Я истуканом, скрестив ноги по-турецки, сидела перед недостроенным замком из разноцветных деревянных кубиков. Красный кубик в одной руке, зеленый — в другой, взгляд — в никуда.
— Извини, Дотти. — Красный кубик увенчал верхушку замка.
— Нет! — закричала она. — Зеленый! Китс, надо зелененький!
Диктаторша малолетняя.
Мы с Дотти затеяли игру. Я строю высоченную башню, а Дотти сидит рядом на корточках и наблюдает. Выжидает подходящий момент.
Это было правильное решение — провести вечер с Ричардом и Дотти. Я будто вышла из транса, а подтолкнуло меня к этому утреннее высказывание Винни. Я смотрю на Дотти — ее личико светится любовью. Она доверяет мне настолько, что может заснуть, положив голову мне на колени. Она часто плачет, когда я прощаюсь с ней, но верит, когда обещаю вернуться. Пугающая любовь.
— Быстрей, Китс, надо совсем высоко! Интересно, а у меня будет такая?
— Вот, дорогая. — В комнату неторопливо вошел Ричард и протянул мне бокал красного вина. На нем был фартук в горошек, с оборочками — реликвия супружеской жизни, не иначе. Он готовил бефстроганов на ужин, и щеки разрумянились от жара. — Через пару минут за стол.

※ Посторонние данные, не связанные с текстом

-- ==== Sys2Proof/Machine/Mem.lean ====
section
/-! DEFINITION. Package memory: bytes, lines dirty in an L1, race tags, releases, monitors, page tables
and TLBs (chapters 05, 06, 20). -/
namespace Sys2Proof.Machine

/-- One byte of package memory, or of host memory behind the bridge. -/
def Pkg.byte (p : Pkg) (host : Bool) (a : Nat) : Byte :=
  Store.get Memory.empty (if host then p.host else p.mem) a

/-- Write one byte. -/
def Pkg.setByte (p : Pkg) (host : Bool) (a : Nat) (b : Byte) : Pkg :=
  if host then { p with host := Store.set Memory.empty p.host a b }
  else { p with mem := Store.set Memory.empty p.mem a b }

/-- Write bytes from an address upward. -/
def Pkg.setBytes (p : Pkg) (host : Bool) (a : Nat) : List Byte → Pkg
  | [] => p
  | b :: rest => Pkg.setBytes (p.setByte host a b) host (a + 1) rest

/-- The number of the 128-byte line of an address; host memory has lines of its own. -/
def lineOf (host : Bool) (a : Nat) : Nat := a / 128 + (if host then 2 ^ 52 else 0)

/-- The address a line number starts at, and whether it is in host memory. -/
def lineHost (l : Nat) : Bool := 2 ^ 52 ≤ l
def lineAddr (l : Nat) : Nat := l % 2 ^ 52 * 128

/-- The C-dies' sockets. -/
def sockets : List Nat := List.range 16

/-- A die's dirty copy of a line. -/
def State.dirtyCopy (s : State) (k line : Nat) : Option L1Line :=
  Store.get none (s.die k).cache.l1 line

/-- The bytes of a dirty copy over memory. -/
def L1Line.byte (l : L1Line) (i : Nat) : Option Byte :=
  if l.dirty.getLsbD i then some ((l.data >>> (8 * i)).setWidth 8) else none

/-- The first dirty copy of a byte among some dies. -/
def dirtyByte (s : State) (line i : Nat) : List Nat → Option Byte
  | [] => none
  | k :: rest =>
    match (s.dirtyCopy k line).bind (·.byte i) with
    | some b => some b
    | none => dirtyByte s line i rest

/-- One byte as the directory serves it: a line dirty in any L1 is read through it (R109). -/
def State.memByte (s : State) (host : Bool) (a : Nat) : Byte :=
  (dirtyByte s (lineOf host a) (a % 128) sockets).getD (s.pkg.byte host a)

/-- `n` bytes from an address. -/
def State.memRead (s : State) (host : Bool) (a : Nat) : Nat → List Byte
  | 0 => []
  | n + 1 => s.memByte host a :: State.memRead s host (a + 1) n

/-- The number `n` bytes hold. -/
def State.memNat (s : State) (host : Bool) (a n : Nat) : Nat := bytesNat (s.memRead host a n)

/-- The bytes of a line that a dirty copy holds, written to memory. -/
def flushBytes (l : L1Line) (host : Bool) (base : Nat) : List Nat → Pkg → Pkg
  | [], p => p
  | i :: rest, p =>
    flushBytes l host base rest (match l.byte i with
      | some b => p.setByte host (base + i) b
      | none => p)

/-- A line of a die's L1 goes home (R109), where it meets no fenced stack; a store that does is lost, and its die told as
an uncorrectable error tells it (R401, R402). [DEDUCED, log 36] -/
def State.goHome (s : State) (k line : Nat) (l : L1Line) : State :=
  if l.dirty ≠ 0#128 ∧ !lineHost line ∧ s.pkg.badStacks.contains (Config.homeStack line) then
    s.modDie k fun d => { d with ctl.dataErr := d.ctl.dataErr.or (some (BitVec.ofNat 64 (lineAddr line))) }
  else s.modPkg (flushBytes l (lineHost line) (lineAddr line) (List.range 128))

/-- A line leaves a die's L1, written back if it is dirty (R109); its tag is unchanged. [DEDUCED, log 19] -/
def State.writeBack (s : State) (k line : Nat) : State :=
  match s.dirtyCopy k line with
  | none => s
  | some l => (s.goHome k line l).modDie k fun d => { d with cache.l1 := Store.set none d.cache.l1 line none }

/-- A line of a die's L1 is written back and stays there, valid and clean (R109). -/
def State.clean (s : State) (k line : Nat) : State :=
  match s.dirtyCopy k line with
  | none => s
  | some l => (s.goHome k line l).modDie k fun d =>
      { d with cache.l1 := Store.set none d.cache.l1 line (some ⟨0#1024, 0#128, l.bank⟩) }

/-- Write back every dirty copy of a line. [DEDUCED, log 19] -/
def State.cohere (s : State) (line : Nat) : State :=
  sockets.foldl (fun s k => s.writeBack k line) s

/-- Write back every dirty line of a die (R137). -/
def State.writeBackAll (s : State) (k : Nat) : State :=
  ((s.die k).cache.l1.map (·.1)).foldl (fun s l => s.clean k l) s

/-- A die's region number (R143). -/
def Pkg.regionOf (p : Pkg) (k : Nat) : Nat := Store.get 0 p.regionNo k

/-- Publication: the region number increments (R143, R150). -/
def Pkg.publish (p : Pkg) (k : Nat) : Pkg :=
  { p with regionNo := Store.set 0 p.regionNo k ((p.regionOf k + 1) % 2 ^ 48) }

/-- A release of a die: the strong writes in its past can be missed by no one any more, and the others can no longer be
missed by it, which may now be in a reader's past (R132, R141). [DEDUCED, log 18] -/
def Pkg.settleLate (p : Pkg) (k : Nat) : Pkg :=
  { p with late := (p.late.filter fun x => !x.aware.contains k).map fun x => { x with aware := k :: x.aware } }

/-- A release of a die at `.pkg` or wider completes (R137, R143, R144). -/
def State.release (s : State) (k : Nat) : State := (s.writeBackAll k).modPkg fun p => (p.publish k).settleLate k

/-- A release of a die at a scope (R126): `.st` and `.die` write nothing back and publish nothing. -/
def State.releaseAt (s : State) (k scope : Nat) : State := if 2 ≤ scope then s.release k else s

/-- The race tag of a line. -/
def Pkg.tag (p : Pkg) (line : Nat) : Tag := Store.get Tag.published p.tags line

/-- A line is unpublished (R142): its agent is a C-die whose region number is still the tag's. -/
def Pkg.unpublished (p : Pkg) (line : Nat) : Bool :=
  let t := p.tag line
  t.agent < 16 && p.regionOf t.agent == t.region

/-- An ordinary access of a die to a line races (R145); host memory carries no tags. -/
def Pkg.races (p : Pkg) (k line : Nat) : Bool := !lineHost line && p.unpublished line && (p.tag line).agent != k

/-- An ordinary write of a die sets the tag (R143). -/
def Pkg.retag (p : Pkg) (k line : Nat) : Pkg :=
  if lineHost line then p else { p with tags := Store.set Tag.published p.tags line ⟨k, p.regionOf k⟩ }

/-- An inbound write tags its line published (R143). -/
def Pkg.tagInbound (p : Pkg) (line : Nat) : Pkg :=
  { p with tags := Store.set Tag.published p.tags line Tag.published }

/-- A write performed at the home ends the monitors of its line, except the writing stream's own
(R275); no reader misses an earlier write of the line any more (R141). -/
def State.noteWrite (s : State) (stream : Option Nat) (line : Nat) : State :=
  sockets.foldl (fun s k =>
    let d := s.die k
    if d.cache.mon = some line ∧ stream ≠ some k then
      s.setDie k { d with cache.mon := none, sr.monstat := (d.sr.monstat &&& 6#3) ||| 2#3 }
    else s) (s.modPkg fun p => { p with late := p.late.filter fun x => x.line != line })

— Отлично. — Я поменяла красный кубик на зеленый, наблюдая, как Ричард ставит компакт-диск.
«Моорчиба». Это все время крутили в том спортзале, где я встретила Джоэла.
Ричард снова ушел на кухню, а я взялась за желтый кубик — подразнила им Дотти, помахала в воздухе, прежде чем поставить на раскачивающуюся башню. И тут Дотти — бац! — нанесла удар.
Дети пугают. Только полюбуйтесь, как она бесится на останках моей башни. Дрожь пробирает.
— Сделай мне лодочку, — приказывает Дотти.
— Лодочку?
— Да. Мама делала. Сделай лодочку.
— Ох-х… Мама?
— Ужин готов, — кричит Ричард из кухни.
Я не заговаривала с ним об этом до тех пор, пока мы не покончили с любовью. Мы лежали в просторной постели, которую Ричард раньше делил с женой. Он дремал, а я смотрела в потолок и думала, не одеться ли и не слинять ли на работу. Во всяком случае, это был один из вопросов, которые упорно лезли в голову. Ричард лежал с левой стороны — как обычно, — а я с правой.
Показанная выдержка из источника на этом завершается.